4. The WTO Under Threat

The Dispute Settlement Mechanism

  • Although many agree that the dispute settlement mechanism is working reasonably well, only a few Asian countries (Japan, China, South Korea and India) use the system regularly.
  • The dispute settlement mechanism has also been recently criticised by the US government. The Trump Administration has criticised it and asserted the right to ignore rulings that it believes would violate the sovereignty of the US.

“Even if a WTO dispute settlement panel rules against the US, such a ruling does not automatically lead to a change in US law or practice. The Trump administration will aggressively defend American sovereignty over matters of trade policy.”7

  • Key gaps in the system include:
    • Resource constraints and costs of dispute settlement;
    • Legal ‘standing’ to complain – only governments (not exporters) can bring disputes to the WTO;
    • DSB panelists work part-time, which may reduce the quality and consistency of their reports; and
    • Lack of compensation for damages incurred.
  • The system would be strengthened by addressing these gaps of the DSB mechanism.

Stalling of the Doha Round

  • The Doha Round was launched in November 2001 at the WTO’s 4th Ministerial Conference in Qatar. Its main objectives were to:
    • Achieve major reform of the international trading system through lower trade barriers and revised trade rules; and
    • Boost trade and growth of developing countries.
  • Negotiations stalled in 2008 due to differences in opinion between developed nations (EU countries, US, Canada) and major developing countries (India, China, Brazil) on agriculture, industrial tariffs, non-tariff barriers, services and trade remedies.
  • Outcomes of the Doha Round were limited, especially on core 20th century trade issues. The future of the round remains uncertain.

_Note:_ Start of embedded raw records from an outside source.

/-- The OLC copy of a line is discarded. -/
def State.dropOlc (la : Nat) (s : State) : State :=
  match s.findOlc la with
  | some (k, _) => s.setOlc k none
  | none => s

/-- The entry of a line is freed; one with RT or WATCH stays, without holders (R699). -/
def State.freeEntry (la : Nat) (s : State) : State :=
  match s.findDir la with
  | none => s
  | some (k, d) =>
    if d.rt || d.watch then
      s.setDir k (some { d with st := if s.holdsOlc la then .oOlc else .s, shr := 0, owner := noOwner, olcv := false, trk := 0 })
    else s.setDir k none

/-- Put an entry into a stable state. -/
def State.putEntry (la : Nat) (st : LSt) (shr : BitVec 63) (owner : Nat) (olcv : Bool) (s : State) : State :=
  match s.findDir la with
  | none => s
  | some (k, d) => s.setDir k (some { d with st := st, shr := shr, owner := owner, olcv := olcv, trk := 0 })

/-- Exclusive ownership goes to the requester at once; a lost requester leaves the line without a holder (R269). -/
def State.ownNow (r : HReq) (olcv : Bool) (s : State) : State :=
  match s.hostOf r with
  | some p => s.putEntry r.la .m 0 p olcv
  | none => s.freeEntry r.la

/-- Exclusive ownership granted: a watched line is recalled DELAY_NS later (R279). -/
def State.granted (la : Nat) (s : State) : State :=
  if s.isWatched la then s.onHome fun h => { h with recalls := h.recalls ++ [(la, s.now + s.rd R.HOM_WATCH_DELAY_NS)] } else s

/-- Sharers left: an entry without holders is freed to I or O0. -/
def State.shareOrFree (la : Nat) (st : LSt) (shr : BitVec 63) (s : State) : State :=
  if shr = 0 then s.freeEntry la else s.putEntry la st shr noOwner false

/-! ### NAK, retry and guard (R272 to R275, R287) -/

/-- Number of guard positions in use in a slice. -/
def Slice.guards (x : Slice) : Nat := (x.retry.filter fun q => q.guard.isSome).length

/-- A guard entry order later than every one in use. -/
def Slice.nextGuard (x : Slice) : Nat := x.retry.foldl (fun n q => max n ((q.guard.map fun g => g.1 + 1).getD 0)) 0

/-- Change the record of an SC0 request under way. -/
def State.onSc0 (r : HReq) (f : Sc0Live → Sc0Live) (s : State) : State :=
  let src := s.sc0Src r.src
  s.onFab fun g => { g with sc0 := g.sc0.map fun x => if x.src = src && x.tag = r.tag then f x else x }

/-- A NAK (R272): the request waits n × 64 ns, takes a guard position from its fourth on, and is given up at its sixteenth. `way`
tells that it wants a way of its set. An SC0 request is stored even when the store holds 1,024 requests already (R274; log 64). -/
def State.nak (q : Retry) (way : Bool) (s : State) : State :=
  let la := q.req.la
  let h := sliceOf la
  let n := q.tries + 1
  let s := (s.bump R.HOM_NAK_COUNT h.val 1).count 0x21 h.val 1 ⟨some q.req.domain.val, if q.req.sc0 then 0 else 2, faOf la, 72 + h.val⟩
  let s := s.digest (72 + h.val) 1 1 [0xFF]
  let s := if q.req.sc0 then s.onSc0 q.req fun x => { x with bound := 0 } else s
  if 16 ≤ n then
    ((s.bump R.HOM_EXHAUST_COUNT h.val 1).fc2 q.req.domain.val 0x203 (faOf la)).respondFail q.req q.kind .retryExhausted
  else
    let x := s.slice h
    let g := match q.guard with
      | some (o, _) => some (o, way)
      | none => if 4 ≤ n && x.guards < 32 then some (x.nextGuard, way) else none
    let s := if g.isSome && q.guard.isNone then s.bump R.HOM_GUARD_COUNT h.val 1 else s
    s.onSlice h fun x => { x with retry := x.retry ++ [{ q with tries := n, due := s.fine + 64 * n * 2 ^ 32, guard := g }] }

/-- A NAK because the whole set is pinned (R31). -/
def State.nakFull (q : Retry) (s : State) : State := (s.bump R.HOM_FULLPIN_COUNT (homeOfLa q.req.la) 1).nak q true

/-! ### Transients -/

/-- Lowest tracker number free in a slice. -/
def State.freeTrkNo (s : State) (h : Nat) : Nat :=
  let used := s.home.dir.filterMap fun e => match e.2 with
    | some d => if e.1 / 32768 = h && !d.st.stable then some d.trk else none
    | none => none
  ((List.range (used.length + 1)).find? fun n => !used.contains n).getD 0

/-- L_snp of R75 over the ports snooped, by the terms that stood at the request's stamp (R76); 0 without one. -/
def Sc0Live.snpOf (x : Sc0Live) (ports : List Nat) : Nat :=
  if ports.isEmpty then 0 else (SnpTerm.worst (ports.map fun p => x.terms.getD p ⟨0, 0, 0, 0⟩)).snp ports.length

/-- An SC0 request snoops for a line: the L_snp of the sharers recorded when it arrived, once a line (R286). -/
def State.boundSnoops (r : HReq) (la : Nat) (ports : BitVec 64) (s : State) : State :=
  if r.sc0 then
    s.onSc0 r fun x => if x.snps.any (·.1 = la) then x else { x with snps := x.snps ++ [(la, x.snpOf (bitsOf ports))] }
  else s

/-- What a transient begins with. -/
structure Start where
  st      : LSt
  snp     : BitVec 64 := 0
  inv     : Bool := true
  rd      : Bool := false
  fwd     : Bool := false
  wb      : Bool := false
  written : Bool := false
  prior   : Line × Bool := (0, false)
  why     : Why := .request
  shr0    : BitVec 63 := 0
  keep    : Nat := 0
  deriving DecidableEq, Repr

/-- Begin a transient of the entry at way `k` for a request, or for none. -/
def State.beginTrk (q : Option Retry) (k : Nat) (d : DirEnt) (x : Start) (s : State) : State :=
  let la := d.la
  let t : Trk :=
    { la := la, why := x.why, req := q.map fun q => q.req, kind := (q.map fun q => q.kind).getD 8, op := q.bind fun q => q.op, keep := x.keep
      await := x.snp, inv := x.inv, awaitMem := x.rd, awaitFwd := x.fwd, awaitWb := x.wb, rsps := 0, mem := none, fwd := none
      orig := d.st, shr0 := x.shr0, owner0 := d.owner, written := x.written, prior := x.prior, sent := s.now, queue := [], after := []
      wbTaken := false, snooped := x.snp, lostDue := false, wbPend := none, mute := false, wbDone := false }
  let n := s.freeTrkNo (homeOfLa la)
  let s := (s.setDir k (some { d with st := x.st, trk := n })).setTrk la (some t)
  let s := match q with
    | some q => (s.touchDir k).boundSnoops q.req la x.snp
    | none => s
  let s := s.snoop la x.snp x.inv
  let s := if x.rd then s.readMem la none 8 0 else s
  if x.fwd then s.fwdReq la d.owner n else s

/-- Snoops that take every holder of an entry away, and the state while they run (R265). -/
def evictStart (d : DirEnt) (ports : BitVec 64) (why : Why) (shr0 : BitVec 63) : Start :=
  match d.st with
  | .e => { st := .eiA, snp := ports, why := why, shr0 := shr0 }
  | .m => { st := .miA, snp := ports, why := why, shr0 := shr0 }
  | .oOlc => { st := .oiA, snp := ports, why := why, shr0 := shr0 }
  | .oq => { st := .oiA, snp := ports, wb := ports.getLsbD d.owner, why := why, shr0 := shr0 }
  | _ => { st := .siA, snp := ports, why := why, shr0 := shr0 }

/-- Every port that holds a copy. -/
def DirEnt.holders (d : DirEnt) : BitVec 64 :=
  match d.st with
  | .e | .m => portBit d.owner
  | .oq => portsOf d.shr ||| portBit d.owner
  | _ => portsOf d.shr

/-- Port `x` holds a copy. -/
def DirEnt.holds (d : DirEnt) (x : Nat) : Bool := d.holders.getLsbD x

/-- Class of a replacement candidate (R295). -/
def victimClass (d : DirEnt) : Nat :=
  match d.st with
  | .s => 1 | .oOlc => 2 | .e => 3 | .m => 4 | .oq => 5
  | _ => 6

/-- The replacement victim of a set (R295): first class with a candidate, highest age within it. -/
def State.dirVictim (s : State) (la : Nat) : Option Nat :=
  let c := (waysOf la).filterMap fun k => match s.dirAt k with
    | some d => if d.pinned then none else some (k, victimClass d)
    | none => none
  let best := c.foldl (fun b x => min b x.2) 6
  highestAge (Tab.get agesAt s.home.dirAge (setNo la)) ((c.filter fun x => x.2 = best).map Prod.fst)

/-- A way for a new entry: free, after a victim's eviction, or none. -/
def State.dirRoom (s : State) (la : Nat) : Sum Nat Room :=
  match (waysOf la).find? fun k => (s.dirAt k).isNone with
  | some k => .inl k
  | none => match s.dirVictim la with
    | some k => .inr (.victim k)
    | none => .inr .full

/-- An entry of a line that has none: no holder. -/
def freshEntry (la : Nat) : DirEnt := ⟨la, .s, 0, noOwner, false, false, false, 0, 0⟩

/-- Run `f` with a new entry's way, or evict a victim and NAK (R266, R31). -/
def State.withEntry (q : Retry) (f : Nat → State → State) (s : State) : State :=
  let la := q.req.la
  match s.dirRoom la with
  | .inl k => f k ((s.setDir k (some (freshEntry la))).touchDir k)
  | .inr (.victim k) =>
    match s.dirAt k with
    | some d =>
      let s := s.bump R.HOM_EVICT_COUNT (homeOfLa la) 1
      (s.beginTrk none k d (evictStart d d.holders .victim 0)).nak q true
    | none => s
  | .inr _ => s.nakFull q

/-- Run `f` when the OLC can take the line, or start a victim's write-back and NAK (R299, R31). A write to a line under forced
eviction is NAKed (R300). -/
def State.withOlc (q : Retry) (f : State → State) (s : State) : State :=
  let la := q.req.la
  let ev := ((s.findOlc la).map fun x => x.2.ev).getD false
  if ev then s.nak q true
  else match s.olcRoom la with
    | .ready => f s
    | .victim k => (if s.wbAllowed la then s.issueWb k true true else s).nak q true   -- no more than HOM_WB.RATE a us (R304)
    | .full => s.nakFull q

/-- FWD to an owner is allowed (R278). -/
def State.mayFwd (s : State) (q : Nat) : Bool := 2 ≤ (s.portN q).negVer && s.bit R.HOM_CTRL_FWD_EN

/-- A request served on an OLC line makes the age of its way 0 (R294). -/
def State.touchLine (la : Nat) (s : State) : State :=
  match s.findOlc la with
  | some (k, _) => s.touchOlc k
  | none => s

/-- OLC read of a line for a request (R444, R524). -/
def State.takeOlc (r : HReq) (s : State) : State :=
  ((s.touchLine r.la).spend 16 1 (s.rtOf r)).count 0x22 (homeOfLa r.la) 1 ⟨some r.domain.val, if r.sc0 then 0 else 2, faOf r.la, 72 + homeOfLa r.la⟩

/-- Do: answer from the OLC. -/
def State.doData (r : HReq) (grant : Nat) (s : State) : State :=
  (s.takeOlc r).respond r true grant ((s.olcData r.la).getD (0, false)) .ok

/-! ### Service in stable states (R259) -/

/-- RdS. -/
def State.serveRdS (q : Retry) (s : State) : State :=
  let r := q.req; let la := r.la
  let b := s.reqBit r
  match s.findDir la with
  | none =>
    s.withEntry q fun k s =>
      if s.holdsOlc la then (s.shareOrFree la .oOlc b).doData r 1
      else s.beginTrk (some q) k (freshEntry la) { st := .ieD, rd := true }
  | some (k, d) =>
    let s := s.touchDir k
    match d.st with
    | .s => (s.putEntry la .s (d.shr ||| b) noOwner false).readMem la (some r) 0 1
    | .e =>
      if s.hostOf r = some d.owner then (s.readMem la (some r) 0 2).granted la
      else s.beginTrk (some q) k d { st := .esA, snp := portBit d.owner, inv := false, rd := !s.holdsOlc la }
    | .m =>
      if s.hostOf r = some d.owner then (if d.olcv then s.doData r 2 else s.readMem la (some r) 0 2).granted la
      else if s.mayFwd d.owner then s.beginTrk (some q) k d { st := .moD, fwd := true, shr0 := d.shr }
      else s.beginTrk (some q) k d { st := .msA, snp := portBit d.owner, inv := false, rd := !s.holdsOlc la }
    | .oq => s.beginTrk (some q) k d { st := .ooD, fwd := true, shr0 := d.shr }
    | _ => (s.putEntry la .oOlc (d.shr ||| b) noOwner false).doData r 1

/-- RdX, and Upg where it is served as RdX. -/
def State.serveRdX (q : Retry) (s : State) : State :=
  let r := q.req; let la := r.la
  let b := s.reqBit r
  let p := (s.hostOf r).getD noOwner
  match s.findDir la with
  | none =>
    s.withEntry q fun k s =>
      if s.holdsOlc la then ((s.ownNow r true).doData r 2).granted la
      else s.beginTrk (some q) k (freshEntry la) { st := .imD, rd := true }
  | some (k, d) =>
    let s := s.touchDir k
    match d.st with
    | .s =>
      if q.kind = 2 && d.shr &&& b ≠ 0 then
        if d.shr = b then ((s.putEntry la .m 0 p false).respond r false 2 (0, false) .ok).granted la
        else s.beginTrk (some q) k d { st := .smA, snp := portsOf (d.shr &&& ~~~ b) }
      else s.beginTrk (some q) k d { st := .smDA, snp := portsOf (d.shr &&& ~~~ b), rd := true }
    | .e =>
      if p = d.owner then ((s.putEntry la .m 0 p false).readMem la (some r) 1 2).granted la
      else s.beginTrk (some q) k d { st := .emA, snp := portBit d.owner, rd := !s.holdsOlc la }
    | .m =>
      if p = d.owner then (if d.olcv then s.doData r 2 else s.readMem la (some r) 1 2).granted la
      else s.beginTrk (some q) k d { st := .mmA, snp := portBit d.owner, rd := !s.holdsOlc la }
    | .oq =>
      if p = d.owner then s.beginTrk (some q) k d { st := .omA, snp := portsOf d.shr }
      else s.beginTrk (some q) k d { st := .omA, snp := (portsOf d.shr ||| portBit d.owner) &&& ~~~ portBit p, wb := true }
    | _ =>
      if d.shr &&& ~~~ b = 0 then ((s.ownNow r true).doData r 2).granted la
      else s.beginTrk (some q) k d { st := .omA, snp := portsOf (d.shr &&& ~~~ b) }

5. MC11 and Future Outlook

Departing from the Doha Round, WTO member states saw opportunity at MC11 held in Buenos Aires in December 2017, which addressed key issues including fisheries, agriculture, and e-commerce.8 The discussions covered the following issues:

  • Fisheries
    • The notion to eliminate fishery subsidies has been widely discussed and it is also covered by some of the Sustainable Development Goals. However, there is no clear consensus on which subsidies should be allowed or eliminated.
  • Agriculture
    • Subsidies and public stockholding programmes have been some of the main issues discussed over the years.
    • Subsidies for example, can create an inefficient allocation of resources as they artificially depress prices. They make it difficult for farmers who do not receive subsidies to compete.
    • Public stockholding is the practice of buying food stocks through administered prices—it is a trade distorting practice and therefore, requires regulation.
    • A “peace clause9 that shields some breaches of WTO limits was an interim solution adopted at the Bali Conference to address this issue. Proper regulation was meant to be put in place at MC11.
  • E-commerce
    • Members are currently not imposing any custom duties10 on electronic transmissions and are urged to continue this practice.
    • One challenge is how to facilitate trade and reduce tariffs on goods traded under e-commerce. Discussions are necessary to address the required rules with regard to the growing digital economy.

Outcomes from MC11

  • Fisheries
    • One of the outcomes of MC11 was the agreement to continue to engage in talks on fishery subsidies.
    • This was done with the aim of adopting a comprehensive set of disciplines to reduce overcapacity and overfishing, and to eliminate subsidies that contribute to Illegal, Unreported and Unregulated fishing by 2019.
  • Agriculture
    • There was no significant progress on agricultural issues, due to a lack of consensus in this area.
    • This meant that interim regulations on public stockholding decided at the Bali Conference are likely to continue for the time being.
    • Several participating Ministers were rather disappointed as talks on this matter were mandated to conclude at MC11. Other areas of discussion, including a Special Safeguard Mechanism and domestic regulation, faced similar obstacles.
  • E-commerce
    • Periodic reviews have been scheduled for July and December 2018, and July 2019, to ensure work is progressing towards a comprehensive draft of regulations.
    • Members also pledged to maintain the current practice of not imposing custom duties on electronic transmissions until the next session in 2019.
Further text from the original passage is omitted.